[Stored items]
/-- The rules of a write to ENG_DCMPk registers (R895, R899, R911): register r of comparator k, 0 CTL, 1 A, 2 B, 3 CNT. A write
of CTL ends what the close of a session did to the comparator, and a write makes a chained comparator wait again. -/
def writeDcmp (e k r : Nat) (o : Origin) (v : Word) (s : State) : Effect :=
  if s.lacks o 0 then .denied s
  else
    let t := s.plainWrite (ENG_DCMP_CTL e k + 4 * r) v
    let x := t.eng e
    .ok (t.setEng e { x with dcmpFired := x.dcmpFired - (x.dcmpFired &&& 2 ^ k),
                             dcmpOff := if r = 0 then x.dcmpOff - (x.dcmpOff &&& 2 ^ k) else x.dcmpOff })

/-! ## Run control (R900 to R910) -/

/-- The selected engines and Verniers. -/
def State.selectedEngines (s : State) : List Nat := onesBelow 12 (s.reg EYE_ESEL).toNat
def State.selectedVerniers (s : State) : List Nat := onesBelow 24 (s.reg EYE_VSEL).toNat

/-- Halt requests to some engines (R900). -/
def State.requestHalts (s : State) (kind : Nat) : List Nat → State
  | [] => s
  | e :: es => (s.requestHalt e kind).requestHalts kind es

/-- Vernier v runs or is stalled. -/
def State.vernierActive (s : State) (v : Nat) : Bool := s.get (VRN_STAT.STATE v) == 1 || s.get (VRN_STAT.STATE v) == 2

/-- Halt requests to some Verniers (R908). -/
def State.requestVernierHalts (s : State) (vs : List Nat) : State :=
  { s with vernierHalts := (vs.filter s.vernierActive).foldl (fun m v => m ||| 2 ^ v) s.vernierHalts }

/-- The record of a command of EYE_CTL (R922). -/
def State.runRecord (s : State) (sub aux : Nat) : State :=
  s.logChange 0x01 0x08 0 false (sub * 2 ^ 24 + s.get EYE_ESEL.ENG) (s.get EYE_VSEL.VRN) aux

/-- HALT and HALT_NOW, kinds 1 and 2 (R900, R908). -/
def State.haltSelected (s : State) (kind : Nat) : State :=
  ((s.requestHalts kind s.selectedEngines).requestVernierHalts s.selectedVerniers).runRecord 0x04 (kind - 1)

/-- RESUME (R903, R909). -/
def State.resumeSelected (s : State) : State :=
  ((s.releaseHalts s.selectedEngines).releaseVerniers s.selectedVerniers).runRecord 0x05 0

/-- STEP of engine e (R904): an idle engine has no microword to execute, and steps into a handler only (log entry 53). -/
def State.stepEngine (s : State) (e : Nat) : State :=
  if s.get (ENG_STAT.STATE e) ≠ 3 then s
  else
    let t := s.releaseHalt e
    let entry := if s.on EYE_CTL.STEPMASK then none else t.eligible e
    if (s.eng e).was = 2 ∧ entry.isNone then s
    else
      let u := t.setEng e { t.eng e with stepping := true }
      match entry with
      | some l => u.beginEntry e l
      | none => u

/-- STEP of some engines. -/
def State.stepEngines (s : State) : List Nat → State
  | [] => s
  | e :: es => (s.stepEngine e).stepEngines es

/-- Vernier v halts, its instruction kept (R908). -/
def State.haltVernier (s : State) (v : Nat) : State :=
  let t := if s.vernierActive v then
      (s.setVernier v { s.vernier v with was := s.get (VRN_STAT.STATE v) }).put (VRN_STAT.STATE v) 3
    else s
  { t with vernierHalts := t.vernierHalts - (t.vernierHalts &&& 2 ^ v) }

/-- STEP of Vernier v: one step (R910). -/
def State.stepVernier (s : State) (v : Nat) : State :=
  if s.get (VRN_STAT.STATE v) = 3 ∧ s.ifcOn ∧ s.pllsRun then ((s.releaseVernier v).vernierStep v).haltVernier v else s

/-- STEP of some Verniers. -/
def State.stepVerniers (s : State) : List Nat → State
  | [] => s
  | v :: vs => (s.stepVernier v).stepVerniers vs

/-- STEP (R904, R910). -/
def State.stepSelected (s : State) : State :=
  ((s.stepEngines s.selectedEngines).stepVerniers s.selectedVerniers).runRecord 0x06 0

/-- A write of v to EYE_CTL by the Eyepiece is refused (R899, 18 R883): STEPMASK and RSTHALT need RUNCTL where they change. -/
def State.eyeCtlRefused (s : State) (o : Origin) (v : Word) : Bool :=
  ((fieldOf v 4 1 != 0 || fieldOf v 8 7 != fieldOf (s.reg EYE_CTL) 8 7) && s.lacks o 0) || (bitAt v 5 && s.lacks o 1) ||
    (fieldOf v 5 1 != 0 && s.logRefuses o)

/-- The rules of a write to EYE_CTL: its commands in the order of their bits. -/
def writeEyeCtl (o : Origin) (v : Word) (s : State) : Effect :=
  if s.eyeCtlRefused o v then .denied s
  else
    let t := s.plainWrite EYE_CTL v
    let t := if bitAt v 1 then t.haltSelected 1 else t
    let t := if bitAt v 2 then t.haltSelected 2 else t
    let t := if bitAt v 3 then t.resumeSelected else t
    .ok (if bitAt v 4 then t.stepSelected else t)

/-- The rules of a write to EYE_FREEZE (R899, R917): each bit needs its right where it changes. The end of the servo's freeze
takes effect at its own edge (02 R89). -/
def writeEyeFreeze (o : Origin) (v : Word) (s : State) : Effect :=
  let servo := bitAt v 0 != s.on EYE_FREEZE.SERVO
  let asst := bitAt v 1 != s.on EYE_FREEZE.ASST
  if (servo && s.lacks o 6) || (asst && s.lacks o 5) then .denied s
  else
    let t := (s.plainWrite EYE_FREEZE v).put AST_STAT.WDFRZ (bit (bitAt v 1))
    .ok (if bitAt v 0 then t.put RGL_STAT.SVCFRZ 1 else t)

/-- The cross-trigger passed on (R914). -/
def State.passCross (s : State) : State :=
  let t := (s.requestHalts 1 (onesBelow 12 (s.get EYE_XTRIG.ENG))).requestVernierHalts (onesBelow 24 s.crossVerniers)
  { t with crossTrigger := false }

/-! ## Engine state while halted (R907) -/

/-- EYE_EIDX names an item that exists. An engine number above 11 names none. -/
def State.itemListed (s : State) : Bool :=
  let i := s.get EYE_EIDX.ITEM
  let l := s.get EYE_EIDX.LVL
  decide (s.get EYE_EIDX.ENG < 12) &&
    (if i ≤ 0x12 then decide (l ≤ 4) else if i = 0x13 then decide (l ≤ 3) else
      i == 0x14 || (decide (0x20 ≤ i) && decide (i ≤ 0x30)))

/-- The item's value. -/
def State.item (s : State) : Word :=
  let e := s.get EYE_EIDX.ENG
  let l := s.get EYE_EIDX.LVL
  let i := s.get EYE_EIDX.ITEM
  if !s.itemListed then 0
  else if i ≤ 0xF then s.gpr e l i
  else match i with
    | 0x10 => (s.bank e l).cc.setWidth 32
    | 0x11 => (s.bank e l).link.setWidth 32
    | 0x12 => (s.bank e l).lcnt.setWidth 32
    | 0x13 => s.reg (ENG_RESUME e l)
    | 0x14 => s.reg (ENG_UPC e)
    | 0x30 => (s.eng e).lres
    | _ => let d := s.lensReg e ((i - 0x20) / 2); d.extractLsb' (32 * (i % 2)) 32

/-- The item written. -/
def State.setItem (s : State) (v : Word) : State :=
  let e := s.get EYE_EIDX.ENG
  let l := s.get EYE_EIDX.LVL
  let i := s.get EYE_EIDX.ITEM
  if i ≤ 0xF then s.setGpr e l i v
  else match i with
    | 0x10 => s.setBank e l { s.bank e l with cc := v.setWidth 10 }
    | 0x11 => s.setBank e l { s.bank e l with link := v.setWidth 13 }
    | 0x12 => s.setBank e l { s.bank e l with lcnt := v.setWidth 16 }
    | 0x13 => s.put (ENG_RESUME.UPC e l) (v.toNat % 0x2000)
    | 0x14 => s.put (ENG_UPC.UPC e) (v.toNat % 0x2000)
    | 0x30 => s.setEng e { s.eng e with lres := v }
    | _ => s.setLensReg e ((i - 0x20) / 2) (putHalf (s.lensReg e ((i - 0x20) / 2)) (i % 2) v)

/-- A read of EYE_EDATA: the response and the word. -/
def State.readEdata (s : State) : Nat × Word :=
  let st := s.get (ENG_STAT.STATE (s.get EYE_EIDX.ENG))
  if s.get EYE_EIDX.ENG < 12 ∧ ¬ (st = 0 ∨ st = 3 ∨ st = 4) then (respDenied, 0) else (respOk, s.item)

/-- The rules of a write to EYE_EDATA. -/
def writeEyeEdata (o : Origin) (v : Word) (s : State) : Effect :=
  let e := s.get EYE_EIDX.ENG
  if s.lacks o 0 || (decide (e < 12) && s.get (ENG_STAT.STATE e) != 3) then .denied s
  else if s.itemListed then .ok (s.setItem v)
  else .kept s

/-! ## The master (R918 to R921) -/

/-- [a, a + n) meets engine e's bulk window. -/
def State.inWindow (s : State) (e a n : Nat) : Bool :=
  decide (a < (s.reg (CAP_XBASE e)).toNat + (s.reg (CAP_XLEN e)).toNat) && decide ((s.reg (CAP_XBASE e)).toNat < a + n)

/-- The life-cycle state lets MEMW write what no ring 2 master may. -/
def State.fieldFree (s : State) (a n : Nat) : Bool :=
  s.develop || (s.get SEC_LCS.STATE == 3 && !(List.range 12).any fun e => s.inWindow e a n)

/-- The table of R918. A read of the secure region needs both MEMR and SECR. -/
def State.masterAllows (s : State) (x : EyeAccess) : Bool :=
  let k := plateOf x.addr
  let may := s.right (if x.write then 3 else 2)
  if x.ext then may && (!x.write || s.fieldFree x.addr (if x.wide then 8 else 4))
  else if plateBytes ≤ x.addr then false
  else if s.fused then (decide (8 ≤ k) && decide (k < 64)) || (decide (64 ≤ k) && may)
  else if s.plateOwner k = 1 ∧ 4 ≤ k then true
  else if k < 4 then
    !x.write && may && s.right 4 && s.on EYE_STAT.SESS && (decide (k < 2) || (k == 3 && s.develop))
  else may && (!x.write || s.develop)

/-- The width in bytes. -/
def eyeWidth (x : EyeAccess) : Nat := if x.wide then 8 else 4

/-- An external access given a tag of the Eyepiece's own (R920). -/
def State.tagAccess (s : State) (x : EyeAccess) : EyeAccess × State :=
  if !x.ext || x.tag.isSome || s.bulkHeld then (x, s)
  else
    match s.freeTag 0xF8 8 with
    | some t =>
      ({ x with tag := some t }, s.putBulk t
        { use := .eyepiece x.write (eyeWidth x), ext := x.addr, discard := false,
          bytes := if x.write then leBytes (eyeWidth x) x.data.toNat else [] })
    | none => (x, s)

/-- An allowed access begins to wait. -/
def State.beginAccess (s : State) (x : EyeAccess) : State :=
  let r := s.tagAccess x
  { r.2 with eyepiece := { r.2.eyepiece with access := r.2.eyepiece.access ++ [r.1] } }

/-- An access ends: through EYE_DR with a response, through EYE_MCTL with flags; a read with its data (R921). -/
def State.endAccess (s : State) (x : EyeAccess) (pbusy error : Bool) (data : DWord) : State :=
  let t := { s with eyepiece := { s.eyepiece with access := s.eyepiece.access.drop 1 } }
  if x.viaDr then
    { t with eyeResp := if error then respError else if pbusy then respRetry else respOk,
             eyeData := if x.write then t.eyeData else data.setWidth 32, eyepiece := { t.eyepiece with drBusy := false } }
  else
    let t := t.put EYE_MCTL.DONE 1
    let t := if error then t.put EYE_MCTL.ERR 1 else if pbusy && !x.write then t.put EYE_MCTL.PBUSY 1 else t
    if x.write then t
    else
      let u := t.setReg EYE_MDATA0 (data.setWidth 32)
      if x.wide then u.setReg EYE_MDATA1 (data.extractLsb' 32 32) else u

/-- An access turned away under R918. -/
def State.denyAccess (s : State) (x : EyeAccess) : State :=
  let t := { s with eyepiece := { s.eyepiece with access := s.eyepiece.access.drop 1 } }
  if x.viaDr then { t with eyeResp := respDenied, eyeData := 0, eyepiece := { t.eyepiece with drBusy := false } }
  else t.put EYE_MCTL.DENY 1

/-- Plates whose stored bytes the manual does not give: the Assistant pair's scratch and working storage and the key schedule (18
R861). -/
def hiddenPlate (a : Nat) : Bool := decide (0x8000 ≤ a) && decide (a < 0x10000) || plateOf a == 2 || plateOf a == 3

/-- A plate access served (R919, R921); `meet` as for a host access (10 R499). The agent code that PLT_ECCADDR gives for the Eyepiece is free (log entry 54). -/
def State.servePlate (s : State) (x : EyeAccess) (meet : Meeting) : State :=
  let n := eyeWidth x
  let pbusy := meet == .later
  let bad := s.eccAt x.addr != 0
  let f := if bad then s.fresh 5 else (0, s)
  if x.write then
    let r := f.2.plateWrite f.1.toNat x.addr (leBytes n x.data.toNat)
    r.2.endAccess x (r.1 && pbusy) (!r.1) 0
  else
    match f.2.plateRead f.1.toNat x.addr n with
    | (none, t) => t.endAccess x false true 0
    | (some bs, t) =>
      if meet != .alone || hiddenPlate x.addr then
        let g := t.fresh 64
        g.2.endAccess x pbusy false (if x.wide then g.1 else (g.1.setWidth 32).setWidth 64)
      else t.endAccess x false false (BitVec.ofNat 64 (ofLeBytes bs))

/-- A plate access finds an idle tick (R919): no locked sequence of the owner is open, and no handover waits (10 R493). -/
def State.masterIdle (s : State) (x : EyeAccess) : Bool :=
  s.fused || !s.plateHeld (plateOf x.addr)

/-- The access that waits longest served: a plate access, or the response to an external one, with `error` and the data of a
read. -/
def State.serveAccess (s : State) (meet : Meeting) (error : Bool) (data : DWord) : State :=
  match s.eyepiece.access with
  | [] => s
  | x :: rest =>
    if x.ext then
      match x.tag with
      | none =>
        let r := s.tagAccess x
        { r.2 with eyepiece := { r.2.eyepiece with access := r.1 :: rest } }
      | some t => ({ s with bulk := tdrop t s.bulk } : State).endAccess x false error
          (if error then 0 else if x.wide then data else (data.setWidth 32).setWidth 64)
    else if !s.masterAllows x then s.denyAccess x
    else if s.masterIdle x then s.servePlate x (if s.fused then meet else .alone)
    else s

/-- The access that EYE_MCTL, EYE_MADDR and EYE_MDATA describe; low address bits below the width are taken as 0. -/
def State.mctlAccess (s : State) : EyeAccess :=
  let wide := s.on EYE_MCTL.W64
  let a := (s.reg EYE_MADDR).toNat
  { viaDr := false, write := s.on EYE_MCTL.WR, ext := s.on EYE_MCTL.EXT, wide, addr := if wide then a / 8 * 8 else a / 4 * 4,
    data := s.reg EYE_MDATA1 ++ s.reg EYE_MDATA0, tag := none }

/-- The rules of a write to EYE_MCTL (R918, R919): CANCEL withdraws the access that waits at the write and has not been issued; GO
is ignored while one waits. -/
def writeEyeMctl (v : Word) (s : State) : Effect :=
  let waits := !s.eyepiece.access.isEmpty
  let t := s.plainWrite EYE_MCTL v
  let t := if bitAt v 1 then
      { t with eyepiece := { t.eyepiece with access := t.eyepiece.access.filter fun x => x.viaDr || x.tag.isSome } }
    else t
  if bitAt v 0 && !waits then
    let u := t.put EYE_MCTL.DONE 0
    .ok (if u.masterAllows u.mctlAccess then u.beginAccess u.mctlAccess else u.put EYE_MCTL.DENY 1)
  else .ok t

/-! ## Sessions (R898) -/

/-- REMAIN as EYE_SESS gives it. -/
def remainField : Option Nat → Nat
  | none => 0xFFFF
  | some n => Nat.min n 0xFFFF

/-- `aon` periods of AON_CLK pass in a session. -/
def State.sessionTime (s : State) (aon : Nat) : State :=
  if !s.on EYE_STAT.SESS then s
  else
    let c := s.eyepiece.aonCount + aon
    let t := ({ s with eyepiece := { s.eyepiece with aonCount := c % 32768 } } : State)
    match s.eyepiece.left with
    | none => t
    | some n =>
      let u := ({ t with eyepiece := { t.eyepiece with left := some (n - c / 32768) } } : State)
      if n ≤ c / 32768 then u.closeSession 1 (originCode .eyepiece)
      else u.put EYE_SESS.REMAIN (remainField (some (n - c / 32768)))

* **About this task**: Find the lines above that contain the word "bank" and collect them.

* **Answer to this task**:
    | 0x10 => (s.bank e l).cc.setWidth 32
    | 0x11 => (s.bank e l).link.setWidth 32
    | 0x12 => (s.bank e l).lcnt.setWidth 32
    | 0x10 => s.setBank e l { s.bank e l with cc := v.setWidth 10 }
    | 0x11 => s.setBank e l { s.bank e l with link := v.setWidth 13 }
    | 0x12 => s.setBank e l { s.bank e l with lcnt := v.setWidth 16 }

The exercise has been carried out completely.